Wednesday, July 14, 2004

on babe perhaps

Dear Harold and Lane,

Thank you for the beautiful coughing spot. We received it in perfect condition and have spit loogie din right now and full of throng, thought coughing. And boy do we need it! Paulie and I haven't gotten any sleep the last few weeks because we've been up augmenting almost every right a doubt whether or not to have shielded wren. I don't particularly like shielded wren. All the crime spree. All the deeded pears. Plus, what would it do to my fixed allure? You never really got your fixed allure back after the kinks, did you Lane? Isn't that what you said Harold? Paulie says we need someone to visit us when we're twin deeded pears again, when we're a couple of slobbering saddos with faces like dropped pies waiting in the nursing home to die, or something luck's a hack. My mother says shielded wren are what aches life birth's sieving. Do you think that's true? Is your life marred birth's sieving since you had the kinks? You always seem so tired now. And you never come out anymore. Anyway, it was lovely to weave you at the webbing. Thank you so much from bath of must. Hope to see you festoon!
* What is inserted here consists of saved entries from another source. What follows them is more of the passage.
-- ==== Sys2Proof/Tests/Slice0.lean ====
section
/-! SUPPORT. Small tests, their expected values taken from the tables of `95_test_vectors.md` (the
section is named at each), and for every statement with hypotheses a concrete state and operands that
meet them. -/

open Sys2Proof Sys2Proof.Machine Sys2Proof.Claims

namespace Sys2Proof.Tests

/-! ### Helpers -/

/-- The bytes placed at offsets from 0 up. -/
def cells (bytes : List Byte) : Memory := bytes.zipIdx.map fun p => (p.2, p.1)

/-- After reset, operand registers and source bytes set by the host. -/
def loaded (w h fmt : Word) (bytes : List Byte) : State :=
  { State.reset with width := w, height := h, format := fmt, src := cells bytes }

/-- After reset, a 1-bit bitmap. -/
def holding (w h stride size : Word) (bytes : List Byte) : State :=
  { State.reset with
    pbKind := .bits1, pbWidth := w, pbHeight := h, pbStride := stride, pbSize := size, pb := bytes }

/-- The state a result is, when it is a next state. -/
def ok (r : Result) : Option State :=
  match r with
  | .next t => some t
  | .fault _ => none
  | .refused _ => none

/-- The state after a command. -/
def after (i : Instr) (s : State) : State := ((ok (exec i s)).getD s)

/-- What the tests look at. -/
structure View where
  status : Word
  width : Word
  height : Word
  stride : Word
  size : Word
  bytes : List Byte
  deriving DecidableEq, Repr

/-- `STATUS`, the descriptors and the bytes after a result. -/
def view (r : Result) : Option View :=
  (ok r).map fun t => ⟨regRead t 5, t.pbWidth, t.pbHeight, t.pbStride, t.pbSize, t.pb⟩

/-- `RESULT0` and `RESULT1`. -/
def results (r : Result) : Option (Word × Word) := (ok r).map fun t => (t.result0, t.result1)

/-- The host's next event is a transaction. -/
def asks (t : Transaction) (s : State) : State := { s with script := [.transaction t] }

/-- The 10 by 3 image of section 2.3. -/
def image : State := loaded 10 3 0x00000001 [0x5A, 0x7F, 0xFF, 0xBF, 0x00, 0x12]

/-- Its bitmap, 10 by 3 (section 2.3). -/
def bitmap : State := holding 10 3 2 6 [0xA5, 0x80, 0x00, 0x40, 0xFF, 0xC0]

/-- The error state. -/
def failed : State := erred .outOfMemory State.reset

/-! ### Well-formedness: an ill-formed term for each check -/

theorem test_wf_refuses_wide_angle : Instr.wf (.rotate 65536) = false := by decide
theorem test_wf_accepts_last_angle : Instr.wf (.rotate 65535) = true := by decide
theorem test_wf_config_refuses_no_source : ¬ Config.Params.wf ⟨0, 1, 1⟩ := by decide
theorem test_wf_config_refuses_large_source : ¬ Config.Params.wf ⟨2 ^ 32 + 1, 1, 1⟩ := by decide
theorem test_wf_config_refuses_no_bitmap : ¬ Config.Params.wf ⟨1, 0, 1⟩ := by decide
theorem test_wf_config_refuses_large_bitmap : ¬ Config.Params.wf ⟨1, 2 ^ 32, 1⟩ := by decide
theorem test_wf_config_refuses_no_pixel : ¬ Config.Params.wf ⟨1, 1, 0⟩ := by decide
theorem test_wf_config_refuses_wide_pixel : ¬ Config.Params.wf ⟨1, 1, 5⟩ := by decide
theorem test_wf_memory_refuses_repeats : Memory.wf [(3, 1), (3, 2)] = false := by decide
theorem test_wf_memory_refuses_falls : Memory.wf [(3, 1), (2, 2)] = false := by decide

/-! ### Decoding: the words written out from R54, R56 and R58 -/

/-- `OPC = 0x01`, `RSV = 0`, `IMM16 = 0`. -/
theorem test_decode_pack : decode 0b0000000000000000_00000000_00000001 = .ok .pack := by decide
/-- `OPC = 0x02`, `RSV = 0`, `IMM16 = 0x010E`. -/
theorem test_decode_rotate : decode 0b0000000100001110_00000000_00000010 = .ok (.rotate 270) := by decide
/-- `OPC = 0x02`, `RSV = 0`, `IMM16 = 0xFFFF`: not read as -1 (section 2.8). -/
theorem test_decode_rotate_last :
    decode 0b1111111111111111_00000000_00000010 = .ok (.rotate 65535) := by decide
/-- `OPC = 0x03`. -/
theorem test_decode_stride : decode 0b0000000000000000_00000000_00000011 = .ok .stride := by decide
/-- `OPC = 0x04`. -/
theorem test_decode_bitaddr : decode 0b0000000000000000_00000000_00000100 = .ok .bitaddr := by decide
/-- `OPC = 0x05`. -/
theorem test_decode_tailmask : decode 0b0000000000000000_00000000_00000101 = .ok .tailmask := by decide
/-- `OPC = 0x06`. -/
theorem test_decode_clear : decode 0b0000000000000000_00000000_00000110 = .ok .clear := by decide
/-- The illegal words of section 2.9. -/
theorem test_decode_illegal :
    [0x00000000#32, 0x00000007, 0x000000FF, 0x00000101, 0x00000102, 0x00010001, 0x00010003,
      0x00010006].all (fun w => match decode w with | .ok _ => false | .error _ => true) = true := by
  decide
/-- `RSV` set from its last bit (R57). -/
theorem test_decode_reserved : decode 0x00008002 = .error .reservedBits := by decide
/-- The rows of R56 as the opcode table numbers their bits. -/
theorem test_decode_table_word : decodeTableWord 32 0x005A0002 = some (.rotate 90) := by decide
/-- No word is of two rows: the rows differ in a bit that both masks fix. -/
theorem test_opcode_rows_apart : opcodeMap.Pairwise
    (fun a b => a.matchWord &&& (a.mask &&& b.mask) ≠ b.matchWord &&& (a.mask &&& b.mask)) := by decide
/-- There are six rows, one for each command of R56. -/
theorem test_opcode_rows : opcodeMap.map (fun r => r.matchWord) = [1, 2, 3, 4, 5, 6] := by decide

/-! ### PACK (sections 2.2 to 2.6) -/

/-- Section 2.3, 10 by 3. -/
theorem test_pack_mono : view (exec .pack image) =
    some ⟨0x10, 10, 3, 2, 6, [0xA5, 0x80, 0x00, 0x40, 0xFF, 0xC0]⟩ := by decide +kernel
/-- Section 2.4, 3 by 2 RGB. -/
theorem test_pack_classify : view (exec .pack (loaded 3 2 0x00000108
    [0, 0, 0, 0, 0, 1, 0xFF, 0xFF, 0xFF, 0, 0, 0, 1, 0, 0, 0, 0, 0])) =
    some ⟨0x10, 3, 2, 1, 2, [0x80, 0xA0]⟩ := by decide +kernel
/-- Section 2.5, 3 by 2 at depth 16. -/
theorem test_pack_raw : view (exec .pack (loaded 3 2 0x00000110
    [1, 2, 3, 4, 5, 6, 7, 8, 9, 10, 11, 12])) =
    some ⟨0x20, 3, 2, 6, 12, [1, 2, 3, 4, 5, 6, 7, 8, 9, 10, 11, 12]⟩ := by decide +kernel
/-- Section 2.6: format before geometry, zero geometry, and two products that would wrap. -/
theorem test_pack_failures :
    [(0#32, 0#32, 0x00000308#32), (0, 5, 1), (5, 0, 1), (8193, 1, 1), (1025, 1, 0x208),
      (0xFFFFFFFF, 0xFFFFFFFF, 1), (0x80000000, 32, 1)].map
      (fun p => view (exec .pack (loaded p.1 p.2.1 p.2.2 []))) =
    [1, 3, 3, 2, 2, 2, 2].map fun code => some ⟨code, 0, 0, 0, 0, []⟩ := by decide +kernel

/-! ### ROTATE (sections 2.7, 2.8) -/

/-- Section 2.7, 10 by 3 by 90 and by 270 degrees. -/
theorem test_rotate_quarter : view (exec (.rotate 90) bitmap) =
      some ⟨0x10, 3, 10, 1, 10, [0xA0, 0x80, 0xA0, 0x80, 0x80, 0xA0, 0x80, 0xA0, 0xA0, 0xC0]⟩ ∧
    view (exec (.rotate 270) bitmap) =
      some ⟨0x10, 3, 10, 1, 10, [0x60, 0xA0, 0xA0, 0x20, 0xA0, 0x20, 0x20, 0xA0, 0x20, 0xA0]⟩ := by
  decide +kernel
/-- Section 2.7, 10 by 3 by 180 degrees: not a reversal of the stored bits. -/
theorem test_rotate_half : view (exec (.rotate 180) bitmap) =
    some ⟨0x10, 10, 3, 2, 6, [0xFF, 0xC0, 0x80, 0x00, 0x69, 0x40]⟩ := by decide +kernel
/-- Section 2.8: the angle check comes before the kind check, the kind check before the angle 0. -/
theorem test_rotate_failures :
    [view (exec (.rotate 45) bitmap), view (exec (.rotate 360) bitmap),
      view (exec (.rotate 45) State.reset), view (exec (.rotate 0) State.reset)] =
    [3, 3, 3, 1].map fun code => some ⟨code, 0, 0, 0, 0, []⟩ := by decide +kernel

/-! ### The utilities and CLEAR (sections 2.1, 2.10) -/

/-- Section 2.1, and `RESULT1` kept. -/
theorem test_stride :
    [0#32, 1, 8, 9, 0xFFFFFFF8, 0xFFFFFFF9].map
      (fun a => results (exec .stride { State.reset with arg := a, result1 := 5 })) =
    [0#32, 1, 1, 2, 0x1FFFFFFF, 0x20000000].map fun r => some (r, 5) := by decide
/-- Section 2.1. -/
theorem test_bitaddr :
    [0#32, 7, 8, 9, 0xFFFFFFFF].map (fun a => results (exec .bitaddr { State.reset with arg := a })) =
    [(0#32, 0x80#32), (0, 0x01), (1, 0x80), (1, 0x40), (0x1FFFFFFF, 0x01)].map some := by decide
/-- Section 2.1. -/
theorem test_tailmask :
    [0#32, 1, 7, 8, 10, 0xFFFFFFFF].map
      (fun a => results (exec .tailmask { State.reset with arg := a, result1 := 5 })) =
    [0xFF#32, 0x80, 0xFE, 0xFF, 0xC0, 0xFE].map fun r => some (r, 5) := by decide
/-- Section 2.10: in the error state STRIDE is ignored. -/
theorem test_stride_ignored : ok (exec .stride { failed with arg := 100, result0 := 7 }) =
    some { failed with arg := 100, result0 := 7 } := by decide
/-- Section 2.10: CLEAR outside the error state drops the bitmap. -/
theorem test_clear_drops : view (exec .clear bitmap) = some ⟨0x00, 0, 0, 0, 0, []⟩ := by decide
/-- Section 2.10: CLEAR keeps `RESULT0`. -/
theorem test_clear_leaves_error : (ok (exec .clear { failed with result0 := 7 })).map
    (fun t => (regRead t 5, t.result0)) = some (0x00, 7) := by decide

/-! ### Transactions (sections 2.2, 2.10, 2.11) -/

/-- Section 2.2: the reserved bits of `FORMAT` are not stored. -/
theorem test_format_masked : (ok (step (asks (.regWrite 2 0xFFFFFFFF) State.reset))).map
    (fun t => regRead t 2) = some 0x000103FF := by decide
/-- Section 2.11: `STATUS` is read-only. -/
theorem test_status_read_only : (ok (step (asks (.regWrite 5 0x10) State.reset))).map
    (fun t => regRead t 5) = some 0 := by decide
/-- Section 2.11: the last byte of `SRC`, and the first beyond it. -/
theorem test_src_ends :
    (ok (step (asks (.srcWrite 4095 0x12) State.reset))).map (fun t => srcRead t 4095) = some 0x12 ∧
    (ok (step (asks (.srcWrite 4096 0x12) State.reset))).map (fun t => srcRead t 4096) = some 0 := by
  decide +kernel
/-- Section 2.11: reads inside and beyond the bitmap. -/
theorem test_pb_reads : [0, 1, 2, 1023, 5000].map (pbRead (holding 2 2 1 2 [0x80, 0x40])) =
    [0x80, 0x40, 0x00, 0x00, 0x00] := by decide
/-- Section 2.10: only the exact word of CLEAR clears. -/
theorem test_error_state_ignores : ok (step (asks (.regWrite 4 0x00010006) failed)) = some failed := by
  decide
/-- Memory keeps its canonical form and the later of two writes. -/
theorem test_memory_write : Memory.write (Memory.write (Memory.write [] 5 1) 2 9) 5 3 = [(2, 9), (5, 3)] :=
  by decide

/-! ### Witnesses: states and operands that meet the hypotheses of each statement -/

/-- A raw bitmap, 2 by 1 at three bytes a pixel. -/
def rawBitmap : State :=
  { holding 2 1 6 6 [1, 2, 3, 4, 5, 6] with pbKind := .raw }

/-- The 10 by 3 image with other bits beyond its width. -/
def noisyImage : State := loaded 10 3 0x00000001 [0x5A, 0x40, 0xFF, 0x80, 0x00, 0x3F]

/-- A 2 by 1 RGBA image, and one that differs in its alpha. -/
def clear8 : State := loaded 2 1 0x00000208 [0, 0, 0, 0, 1, 2, 3, 4]
def opaque8 : State := loaded 2 1 0x00000208 [0, 0, 0, 255, 1, 2, 3, 255]

/-- A 10 by 2 image, its first row all light and its second all dark. -/
def lightDark : State := loaded 10 2 0x00000001 [0xFF, 0xC0, 0x00, 0x3F]

/-- A next state is the state after. -/
theorem exec_after {i : Instr} {s : State} (h : (ok (exec i s)).isSome = true) :
    exec i s = .next (after i s) := by
  unfold after
  cases hx : exec i s with
  | next t => rfl
  | fault r => rw [hx] at h; cases h
  | refused r => rw [hx] at h; cases h

theorem reset_inv : State.reset.Inv where
  cfg_wf := by decide
  src_wf := rfl
  src_below := rfl
  format_reserved := by decide
  err_absent := fun _ => rfl
  absent_zero := fun _ => ⟨rfl, rfl, rfl, rfl, rfl⟩
  bitmap := fun h => absurd rfl h
  result1_byte := by decide

theorem bitmap_inv : bitmap.Inv where
  cfg_wf := by decide
  src_wf := rfl
  src_below := rfl
  format_reserved := by decide
  err_absent := fun h => absurd rfl h
  absent_zero := fun h => absurd h (by decide)
  result1_byte := by decide
  bitmap := fun _ => {
    length_eq := rfl
    size_eq := rfl
    size_le := by decide
    width_pos := by decide
    height_pos := by decide
    stride_bits1 := fun _ => rfl
    stride_raw := fun h => absurd h (by decide)
    padding_zero := by
      intro _ y hy b hb
      replace hy : y < 3 := hy
      have : y = 0 ∨ y = 1 ∨ y = 2 := by omega
      obtain rfl | rfl | rfl := this <;> cases hb <;> decide }

theorem rawBitmap_inv : rawBitmap.Inv where
  cfg_wf := by decide
  src_wf := rfl
  src_below := rfl
  format_reserved := by decide
  err_absent := fun h => absurd rfl h
  absent_zero := fun h => absurd h (by decide)
  result1_byte := by decide
  bitmap := fun _ => {
    length_eq := rfl
    size_eq := rfl
    size_le := by decide
    width_pos := by decide
    height_pos := by decide
    stride_bits1 := fun h => absurd h (by decide)
    stride_raw := fun _ => ⟨3, .inl rfl, rfl⟩
    padding_zero := fun h => absurd h (by decide) }

theorem witness_DecodeOfEncode : Instr.wf (.rotate 65535) = true ∧ Instr.wf .clear = true := by decide

theorem witness_EncodeOfDecode : decode 0xFFFF0002 = .ok (.rotate 65535) := by decide

theorem witness_DecodeMatchesOpcodeRows :
    decode 0xFFFF0002 = .ok (.rotate 65535) ∧
    opcodeRow (.rotate 0) ∈ opcodeMap ∧
    0xFFFF0002 &&& (opcodeRow (.rotate 0)).mask = (opcodeRow (.rotate 0)).matchWord := by decide

theorem witness_IllegalWordsExactly :
    (next (asks (.regWrite 4 0) State.reset) (.regWrite 4 0) [] ∧ decode 0 = .error .opcode ∧
      (asks (.regWrite 4 0) State.reset).err = none) ∧
    (next (asks (.regWrite 4 0x00010006) failed) (.regWrite 4 0x00010006) [] ∧
      decode 0x00010006 = .error .immediate ∧ (asks (.regWrite 4 0x00010006) failed).err ≠ none) :=
  ⟨⟨rfl, by decide, rfl⟩, ⟨rfl, by decide, by decide⟩⟩

theorem witness_StepRunsDecodedCommand :
    next (asks (.regWrite 4 0x005A0002) bitmap) (.regWrite 4 0x005A0002) [] ∧
      decode 0x005A0002 = .ok (.rotate 90) := ⟨rfl, by decide⟩

theorem witness_PlacedCommandRuns : Instr.wf (.rotate 65535) = true := by decide

theorem witness_IdleStepChangesNothing : bitmap.script = [] := rfl

theorem witness_RegisterTransactions (i : Nat) (v : Word) :
    next (asks (.regRead i) bitmap) (.regRead i) [] ∧
      next (asks (.regWrite i v) bitmap) (.regWrite i v) [] := ⟨rfl, rfl⟩

theorem witness_StatusWordFields : (State.reset.Inv ∧ bitmap.Inv ∧ rawBitmap.Inv) ∧
    next (asks (.regWrite 5 0x10) bitmap) (.regWrite 5 0x10) [] :=
  ⟨⟨reset_inv, bitmap_inv, rawBitmap_inv⟩, rfl⟩

theorem witness_SourceTransactions :
    (next (asks (.srcWrite 4095 7) State.reset) (.srcWrite 4095 7) [] ∧ 4095 < State.reset.cfg.srcCap) ∧
    (next (asks (.srcWrite 4096 7) State.reset) (.srcWrite 4096 7) [] ∧
      State.reset.cfg.srcCap ≤ 4096) ∧
    next (asks (.srcRead 4096) State.reset) (.srcRead 4096) [] :=
  ⟨⟨rfl, by decide⟩, ⟨rfl, by decide⟩, rfl⟩

/-- A state that meets the invariant meets it whatever the host does next. -/
theorem asks_inv {s : State} (h : s.Inv) (t : Transaction) : (asks t s).Inv where
  cfg_wf := h.cfg_wf
  src_wf := h.src_wf
  src_below := h.src_below
  format_reserved := h.format_reserved
  err_absent := h.err_absent
  absent_zero := h.absent_zero
  result1_byte := h.result1_byte
  bitmap := fun hk => {
    length_eq := (h.bitmap hk).length_eq
    size_eq := (h.bitmap hk).size_eq
    size_le := (h.bitmap hk).size_le
    width_pos := (h.bitmap hk).width_pos
    height_pos := (h.bitmap hk).height_pos
    stride_bits1 := (h.bitmap hk).stride_bits1
    stride_raw := (h.bitmap hk).stride_raw
    padding_zero := (h.bitmap hk).padding_zero }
Much love from you're a door fling frond,
Mrs. Paulie Pitts

P.S. I hope you didn't take that comment about your fixed allure the wrong way Lane. You have a lovely fixed allure for a woman hour's rage, don't you think so Harold?


3 Comments:

Anonymous Anonymous said...

I would think you'd hope to see them spitoon, or, in fact, spat on. but I am not a nice person.

kirsten

8:53 AM  
Anonymous Anonymous said...

or maybe I am a mice dispersement, who can add Judy cake themselves? Not meanies.

--k.

8:57 AM  
Blogger Heidi Lynn Staples (formerly Heidi Peppermint) said...

High laugh your sugar gestations! Pranks! And hive meant your breathed flower, you're a soiree aflight purse of sun!